Webmentions do get you there - because it's a commenting system. But for finding the center of a community, it seems like you're still reliant on Bluesky or Mastodon or something. (Which doesn't "destroy all websites.") Love the sentiment ofc.
Yet no mention of the real friction: buying a domain and getting hosting set up. There are a number of free alternatives out there but they are not well known by the public.
There's certain level of friction to everything; that acts as a filter to separate those who choose to proceed anyway and those who don't. If you want to start painting, you have to buy a canvas, an easel, brushes, paint and set aside time to actually do it. Some people will abandon it because they like the concept of being someone who paints more than actually doing it. Some will proceed because they want to paint.
The same goes for website creation. You can post text, pictures and images on any social media site. The independent web is never going to be able to match that level of usability, and IMO it shouldn't try to. Part of the reason the indie web is interesting is because it's full of people who found their way towards wanting to build their own site.
Neocities is fairly well known and often listed in present-day personal website tutorials.

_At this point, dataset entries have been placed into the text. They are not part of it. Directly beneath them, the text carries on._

/-- The valid descriptors of a program, in order; the invalid ones are recorded. -/
def State.sortDescs (s : State) (n code : Nat) (l : List Desc) : State × List Desc :=
  each l (s, []) (fun d x =>
    if x.1.descBad n code (x.2.filter (fun e => e.radio)) d then (x.1.strokeInvalid n d, x.2) else (x.1, x.2 ++ [d]))

/-- Where the window [a, z) of a non-radio Stroke on target t closes: at the first RADIO window that opens inside it (R68). -/
def clipAt (radio : List Desc) (t edge a z : Nat) : Nat :=
  radio.foldl (fun z r => if r.target = t ∧ a < edge + r.offset ∧ edge + r.offset < z then edge + r.offset else z) z

/-- A program slot of a descriptor on target t; a Stroke whose partition is not ACTIVE is passed over (R456). -/
def State.slotOf (s : State) (radio : List Desc) (d : Desc) (t : Nat) : Slot where
  d := d
  target := t
  opens := s.tick.edge + d.offset
  closes := if d.radio then s.tick.edge + d.offset + d.budget
    else clipAt radio t s.tick.edge (s.tick.edge + d.offset) (s.tick.edge + d.offset + d.budget)
  phase := if s.partState d.part = 1 then .closed else .spent
  start := 0
  starved := false

/-! ### Dispatch (R70 to R72) -/

/-- Does a slot's window block core c for [a, z)? Windows of static non-radio Strokes that are passed over do not. -/
def Slot.blocks (x : Slot) (c a z : Nat) : Bool :=
  decide (x.target = c) && (x.d.radio || x.phase != .spent) && decide (x.opens < z) && decide (a < x.closes)

/-- The core that dispatch assigns to a dynamic Stroke. -/
def State.dispatchCore (s : State) (n : Nat) (l : List Slot) (d : Desc) : Option Nat :=
  let mask := s.rd (Reg.PART_CORE_MASK.cores d.part (n / 4) (n % 4))
  let home := s.homeCore n d.part d.ctx
  let a := s.tick.edge + d.offset
  (List.range 16).find? (fun c => bit mask c && s.coreUsable n c && (match home with | some h => decide (h = c) | none => true) &&
    !l.any (fun x => x.blocks c a (a + d.budget)))

/-- One offer: assigned to a core as a new slot, or deferred into the carry queue `q`, where `carried` Strokes keep their place. -/
def State.offer (s : State) (n : Nat) (carried : Bool) (d : Desc) (q : List Desc) : State × List Desc :=
  match s.dispatchCore n (s.tileProg n) d with
  | some c => (s.setTileProg n (s.tileProg n ++ [s.slotOf [] d c]), q)
  | none =>
    let s := (s.inc Reg.TICK_CNT.deferred 1).rec_ (fun r => { r with deferred := r.deferred + 1 })
    if carried || decide (q.length < 256) then (s, q ++ [d])
    else (s.fault { code := 0x3003, part := d.part, die := n, unit := d.target, tag := d.tag, arg0 := 0x3FF, arg1 := d.addr }, q)

/-- Dispatch of compute tile n: carried Strokes in carry order, then the program's dynamic ones `l` in array order. -/
def State.dispatch (s : State) (n code : Nat) (l : List Desc) : State :=
  let old := NMap.get [] s.tick.carry n
  let x := each old (s, ([] : List Desc)) (fun d x =>
    if x.1.partState d.part ≠ 1 then (x.1, x.2 ++ [d])
    else if x.1.descBad n code [] d then (x.1.strokeInvalid n d, x.2)
    else x.1.offer n true d x.2)
  let y := each l x (fun d x => if x.1.partState d.part ≠ 1 then x else x.1.offer n false d x.2)
  { y.1 with tick := { y.1.tick with carry := NMap.put [] y.1.tick.carry n y.2 } }

/-! ### The edge (R73) -/

/-- The program of tile n for the tick that begins becomes current; a program that is late or bad runs nothing (R74, R553). -/
def State.loadTile (s : State) (i : Image) (idx n : Nat) (late : Bool) : State :=
  let s := s.setTileProg n []
  let lateNow := fun (t : State) (l : List Desc) =>
    let t := (t.rec_ (fun r => { r with late := true })).fault { code := 0x3004, part := 0x40, die := n, arg0 := 0x3FF, arg1 := i.entry idx n }
    each (l.filter (fun d => d.radio)) t (fun d u => u.markLost d.cell)
  match s.readProg i idx n with
  | .unread => lateNow s []
  | .bad =>
    let s := s.fault { code := 0x3005, part := 0x40, die := n, unit := n, arg0 := idx, arg1 := i.entry idx n }
    if n < 8 then s else each (s.validCells.filter (fun c => decide (s.rd (Reg.RAD_CELL_CFG.tile c) = n - 8))) s (fun c t => t.markLost c)
  | .ok l =>
    if late then lateNow s l
    else
      let x := s.sortDescs n i.code l
      let radio := x.2.filter (fun d => d.radio)
      let s := x.1.setTileProg n ((x.2.filter (fun d => !d.dynamic)).map (fun d => x.1.slotOf radio d d.target))
      if n < 8 then s.dispatch n i.code (x.2.filter (fun d => d.dynamic)) else s

/-- Has tile n no program of its own in this tick: none readable, or one that came late? -/
def State.progless (s : State) (i : Image) (idx n : Nat) (late : Bool) : Bool :=
  match s.readProg i idx n with | .ok _ => late | _ => true

/-- One tile at the edge: a tile that has no program of its own in this tick still offers its carried Strokes. -/
def State.loadTileAt (s : State) (i : Image) (idx n : Nat) (late : Bool) : State :=
  if !s.tilePresent n then s
  else if n < 8 ∧ (s.loadTile i idx n late).progless i idx n late = true then (s.loadTile i idx n late).dispatch n i.code []
  else s.loadTile i idx n late

/-- Every tile at the edge (R66, R67). -/
def State.loadTiles (s : State) (i : Image) (idx : Nat) (late : List Nat) : State :=
  each (List.range 10) s (fun n t => t.loadTileAt i idx n (late.contains n))

/-- The cores on which an image places a RADIO Stroke (R67). -/
def State.imageCores (s : State) (i : Image) : NMap Bool :=
  each (List.range i.progs) ([] : NMap Bool) (fun idx m => each (List.range 8) m (fun n m =>
    match s.readProg i idx n with
    | .ok l => l.foldl (fun (m : NMap Bool) d => if d.radio && !d.dynamic && decide (d.target < 16) then NMap.put false m (16 * n + d.target) true else m) m
    | _ => m))

/-- Whatever is not idle when a tick ends is halted or paused (R73, cycle 4). -/
def State.forceIdle (s : State) : State :=
  each (List.range 10) s (fun n t => each (List.range (t.tileProg n).length) t (fun i u =>
    match u.slotAt n i with
    | some x => if x.phase = .closed ∨ x.phase = .spent then u else if n < 8 then u.budgetCore n i else u.haltRadio n i
    | none => u))

/-- The waiting-nonresident state of the tick that ends (R452). -/
def State.starvedTick (s : State) : State :=
  each (List.range 8) s (fun n t =>
    let l := (t.tileProg n).filter (fun x => x.starved && x.phase == .spent)
    each ((l.map (fun x => x.d.part)).eraseDups) t (fun p u =>
      let c := match (l.filter (fun x => decide (x.d.part = p))).getLast? with | some x => x.target | none => 0
      let u := if u.tick.record.starved.contains p then u else u.inc (Reg.PART_STAT.wn_ticks p) 1
      (({ u with tick := { u.tick with record := { u.tick.record with starved := p :: u.tick.record.starved } } }).wr (Reg.PART_STAT.waiting_nonresident p) 1).wr
        (Reg.PART_STAT.wn_where p) (16 * n + c)))

/-- The tick record of the tick that ends (R85). -/
def State.tickRecord (s : State) : State :=
  let r := s.tick.record
  let lg := s.rd Reg.TICK_REC_CFG.log2_entries
  match (if s.on Reg.TICK_REC_CFG.enable && decide (4 ≤ lg) && decide (lg ≤ 16) then s.mgrPasid else none) with
  | none => s
  | some pasid =>
    let m := fun (x : Nat) => min x 65535
    let v := setBits (setBits (setBits (setBits (setBits (setBits (setBits 0 0 64 s.tickNum) 64 16 (m r.started)) 80 16 (m r.halted)) 96 16 (m r.paused))
      112 16 (m r.deferred)) 128 16 (m r.skipped)) 144 16 (m r.invalid)
    let v := setBits (setBits (setBits (setBits (setBits v 160 32 (s.time.cnt - s.tick.edge)) 192 8 (min r.commits 255)) 200 1 (b2n r.switched))
      201 1 (b2n r.late)) 224 32 (min r.slack 0xFFFFFFFF)
    (s.hostWr pasid (s.rd Reg.TICK_REC_BASE.iova + 32 * (s.rd Reg.TICK_REC_HEAD.written % 2 ^ lg)) 32 v).incw Reg.TICK_REC_HEAD.written 1

/-- Compute tiles whose top die is clock-gated until the next edge (R514). -/
def State.gatedTiles (s : State) : List Nat :=
  (List.range 8).filter (fun n =>
    let here := fun (k : Nat) => decide (keyTile k = n)
    s.tilePresent n && (s.tileProg n).isEmpty && (NMap.get [] s.tick.carry n).isEmpty &&
      s.core.banks.all (fun e => !here e.1 || (e.2.queue.isEmpty && e.2.dmas.isEmpty)) &&
      s.fab.out.all (fun o => match o.bank with | some k => !here k | none => true) &&
      (decide (n < 4) || (s.quillQueue (n - 4)).isEmpty))

def State.gateTiles (s : State) : State := { s with tick := { s.tick with gated := s.gatedTiles } }

/-- A tick ends: its cores are idle, its record is written, a new count begins. -/
def State.endTick (s : State) : State :=
  let s := s.forceIdle.starvedTick.tickRecord
  { s with tick := { s.tick with record := ⟨0, 0, 0, 0, 0, 0, 0, false, false, 0xFFFFFFFF, []⟩ }, fab := { s.fab with touched := [] } }

/-- The armed switch takes effect where its target is this tick (R76). -/
def State.switchEdge (s : State) : State :=
  match s.tick.armed with
  | none => s
  | some i =>
    if i.target ≠ s.tickNum then s
    else
      let cores := s.imageCores i
      let s := { s with tick := { s.tick with armed := none, image := some i, radioCores := cores } }
      let s := ((s.wr Reg.TICK_STAT.period_code i.code).wr Reg.TICK_STAT.active_slot i.slot).rec_ (fun r => { r with switched := true })
      (s.wr Reg.TICK_SWITCH_STAT.armed 0).wr Reg.TICK_SWITCH_STAT.done 1

/-- One request at an edge (R240): its phase has ended, its end has been asked for, or its prompt member looks again for a generation
member (R265). -/
def State.reqEdge (s : State) (k : Nat) : State :=
  match s.req k with
  | none => s
  | some r =>
    if s.partState r.part ≠ 1 then s
    else
      match (if r.st = .decode ∧ r.batch.isSome = true then none else r.leaving) with
      | some st => s.reqEnd k st none
      | none =>
        if (r.st = .prefill ∨ (r.st = .handoff ∧ r.genDev = s.devId)) ∧ r.isPrompt = true ∧ r.blocks ≤ r.ready then
          (if r.genDev = s.devId then
             let r1 := { r with st := .joinWait, bound := true }
             let s := (s.dropSecond r).setReq k r1
             if r.src = .remote then s.sendServe r1 r.origin 5 0 r.epoch (setBits (setBits 0 128 24 r.held) 152 16 (k % 65536)) [] else s
           else if r.genDev = 0xFFFF then (s.setReq k { r with st := .handoff }).newGen k [] stNoSpace true none
           else s.setReq k { r with st := .handoff })
        else if r.st = .recompute ∧ r.held ≤ r.ready then s.setReq k { r with st := .joinWait }
        else if (r.st = .prefill ∨ r.st = .handoff) ∧ r.isPrompt = true ∧ r.bound = false ∧ r.genDev = 0xFFFF then s.newGen k [] stNoSpace true none
        else s

/-- The serving scheduler at an edge (R240, R248, R261, R265). -/
def State.srvEdge (s : State) : State :=
  let s := each (s.srv.reqs.map (fun e => e.1)) s (fun k t => t.reqEdge k)
  let s := each s.srv.loads s (fun l t => t.adRetry l)
  s.flushFree none

/-- The count of an edge advances and its record starts. -/
def State.edgeMark (s : State) (num : Nat) : State :=
  let s := ((s.wr Reg.TICK_NUM.tick_num num).wr Reg.TICK_STAT.running 1)
  { s with tick := { s.tick with edge := s.time.cnt, starting := false, record := { s.tick.record with commits := 0 } } }

/-- The programs of the active image at the edge at TICK_NUM `num` reach their tiles (R56, R73). -/
def State.edgeLoad (s : State) (num : Nat) (late : List Nat) : State :=
  match s.tick.image with
  | some i => (s.wr Reg.TICK_STAT.prog_index (num / 2 ^ i.code % i.progs)).loadTiles i (num / 2 ^ i.code % i.progs) late
  | none => s

/-- The edge at TICK_NUM `num` (R73): cycles 0 to 320. `late`: the tiles whose prefetch has not completed. -/
def State.edge (s : State) (num : Nat) (late : List Nat) : State :=
  let s := if s.on Reg.TICK_STAT.running then s.endTick else s
  (((((((((((s.edgeMark num).quietSlots num).applyCycle).compEdge).powerEdge).switchEdge).edgeLoad num late).flushGather).srvEdge).flushDue).pump).gateTiles

/-- R73: corrected time reaches the next edge instant: TICK_NUM + 2^n while the tick unit runs, the armed target while it starts. -/
def execTickEdge (late : List Nat) (s : State) : Host.Outcome State Fault Refusal :=
  if s.on Reg.TICK_STAT.running then
    if s.tick.stopping then .next s
    else
      let num := s.rd Reg.TICK_NUM.tick_num + 2 ^ s.rd Reg.TICK_STAT.period_code
      .next ((s.advanceNs (s.tickInstant num)).edge num late)
  else
    match (if s.tick.starting then s.tick.armed else none) with
    | some i => .next ((s.advanceNs (s.tickInstant i.target)).edge i.target late)
    | none => .next s

/-- R77: the instant at which the next edge would have fallen, after run = 0. -/
def execTickUnitStopped (s : State) : Host.Outcome State Fault Refusal :=
  if s.on Reg.TICK_STAT.running && s.tick.stopping then
    let s := s.advanceNs (s.tickInstant (s.rd Reg.TICK_NUM.tick_num + 2 ^ s.rd Reg.TICK_STAT.period_code))
    let s := s.endTick
    .next (({ s with tick := { s.tick with stopping := false, prog := [] } }).wr Reg.TICK_STAT.running 0)
  else .next s

/-! ### Windows (R62 to R68) -/

/-- A RADIO Stroke is skipped (R65). -/
def State.skipRadio (s : State) (n i : Nat) (d : Desc) : State :=
  (((s.setPhase n i .spent).inc Reg.TICK_CNT.skipped 1).rec_ (fun r => { r with skipped := r.skipped + 1 })).postOf d

/-- Windows on target t of tile n that have closed by now with their Strokes not through (R63, R68). -/
def State.closeDue (s : State) (n t : Nat) : State :=
  each (List.range (s.tileProg n).length) s (fun i u =>
    match u.slotAt n i with
    | some x => if x.target = t ∧ x.phase ≠ .closed ∧ x.phase ≠ .spent ∧ x.stop n ≤ u.time.cnt then (if n < 8 then u.budgetCore n i else u.haltRadio n i) else u
    | none => u)

/-- May target t of tile n start Strokes (R481)? -/
def State.targetUsable (s : State) (n t : Nat) : Bool :=
  if n < 8 then s.coreUsable n t else if t < 64 then s.scribeUsable (64 * (n - 8) + t) else !s.fecFenced (n - 8) (t - 64)

/-- Does the context of a non-radio Stroke hold a paused state on another core of tile n (R67); the Stroke is not started there. -/
def State.offHome (s : State) (n : Nat) (x : Slot) : Bool :=
  decide (n < 8) && !x.d.radio && (match s.homeCore n x.d.part x.d.ctx with | some h => decide (h ≠ x.target) | none => false)
def State.deferStroke (s : State) (n i : Nat) : State :=
  ((s.setPhase n i .spent).inc Reg.TICK_CNT.deferred 1).rec_ (fun r => { r with deferred := r.deferred + 1 })

/-- The Stroke in slot i tries to start; a context that resumes goes on with what it had queued. -/
def State.tryStart (s : State) (n i : Nat) (x : Slot) : State :=
  if n < 8 then
    let t := s.tryStartCore n i (NMap.get false s.tick.radioCores (16 * n + x.target))
    match t.ctxBank n x.target x.d.part x.d.ctx with
    | some k => t.runQueue k queueFuel
    | none => t
  else s.tryStartRadio n i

Wordpress.com is also still there. Even if you get your own domain & hosting you usually have a nice web interface to drop the htmls into unlike in the old days when you had to FTP into the server and all that.
Manually writing html is more of a barrier than this. Back then there was a multitude of wysiwyg html editors like FrontPage, or Composer which was bundled with Netscape Navigator.
Alas, HN does not belong to us, and the existence of projects like this are subject to the whims of the legal owners of HN.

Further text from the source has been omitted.